▸ **Aim of the exercise**
From the data below, return all lines holding the string "pollGate".

▸ **Given records**

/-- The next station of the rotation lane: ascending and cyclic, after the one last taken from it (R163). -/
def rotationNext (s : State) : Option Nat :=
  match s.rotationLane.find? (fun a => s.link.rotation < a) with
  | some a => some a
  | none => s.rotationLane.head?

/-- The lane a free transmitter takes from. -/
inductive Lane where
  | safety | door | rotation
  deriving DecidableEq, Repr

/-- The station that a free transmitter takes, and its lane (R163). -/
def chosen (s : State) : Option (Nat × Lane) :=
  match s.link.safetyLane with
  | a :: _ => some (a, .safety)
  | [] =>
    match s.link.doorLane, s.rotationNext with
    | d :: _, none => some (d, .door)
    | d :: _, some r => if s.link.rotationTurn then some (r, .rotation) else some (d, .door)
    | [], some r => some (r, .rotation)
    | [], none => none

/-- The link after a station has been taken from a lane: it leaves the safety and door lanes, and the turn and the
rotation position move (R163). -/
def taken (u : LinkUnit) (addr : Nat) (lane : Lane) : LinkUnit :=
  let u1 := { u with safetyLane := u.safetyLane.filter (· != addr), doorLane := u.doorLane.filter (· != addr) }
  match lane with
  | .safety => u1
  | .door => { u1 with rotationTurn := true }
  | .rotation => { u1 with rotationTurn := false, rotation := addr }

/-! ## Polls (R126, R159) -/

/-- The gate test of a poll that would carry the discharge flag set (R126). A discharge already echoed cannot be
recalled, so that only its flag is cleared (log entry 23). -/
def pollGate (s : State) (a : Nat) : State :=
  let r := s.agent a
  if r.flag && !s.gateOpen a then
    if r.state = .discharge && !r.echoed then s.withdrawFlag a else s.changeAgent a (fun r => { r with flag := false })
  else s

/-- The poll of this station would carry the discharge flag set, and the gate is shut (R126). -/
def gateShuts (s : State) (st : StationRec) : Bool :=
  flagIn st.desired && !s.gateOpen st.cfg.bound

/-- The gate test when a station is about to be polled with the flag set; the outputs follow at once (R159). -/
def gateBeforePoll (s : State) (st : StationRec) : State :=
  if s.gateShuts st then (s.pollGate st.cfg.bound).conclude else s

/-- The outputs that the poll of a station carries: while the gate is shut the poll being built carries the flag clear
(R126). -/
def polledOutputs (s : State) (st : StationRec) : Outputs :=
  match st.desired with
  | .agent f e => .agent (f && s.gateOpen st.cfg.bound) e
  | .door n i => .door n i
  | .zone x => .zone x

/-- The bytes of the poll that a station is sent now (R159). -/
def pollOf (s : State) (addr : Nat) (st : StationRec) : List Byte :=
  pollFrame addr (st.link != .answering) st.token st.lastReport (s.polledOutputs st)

▸ **Exercise solution**
def pollGate (s : State) (a : Nat) : State :=
  if s.gateShuts st then (s.pollGate st.cfg.bound).conclude else s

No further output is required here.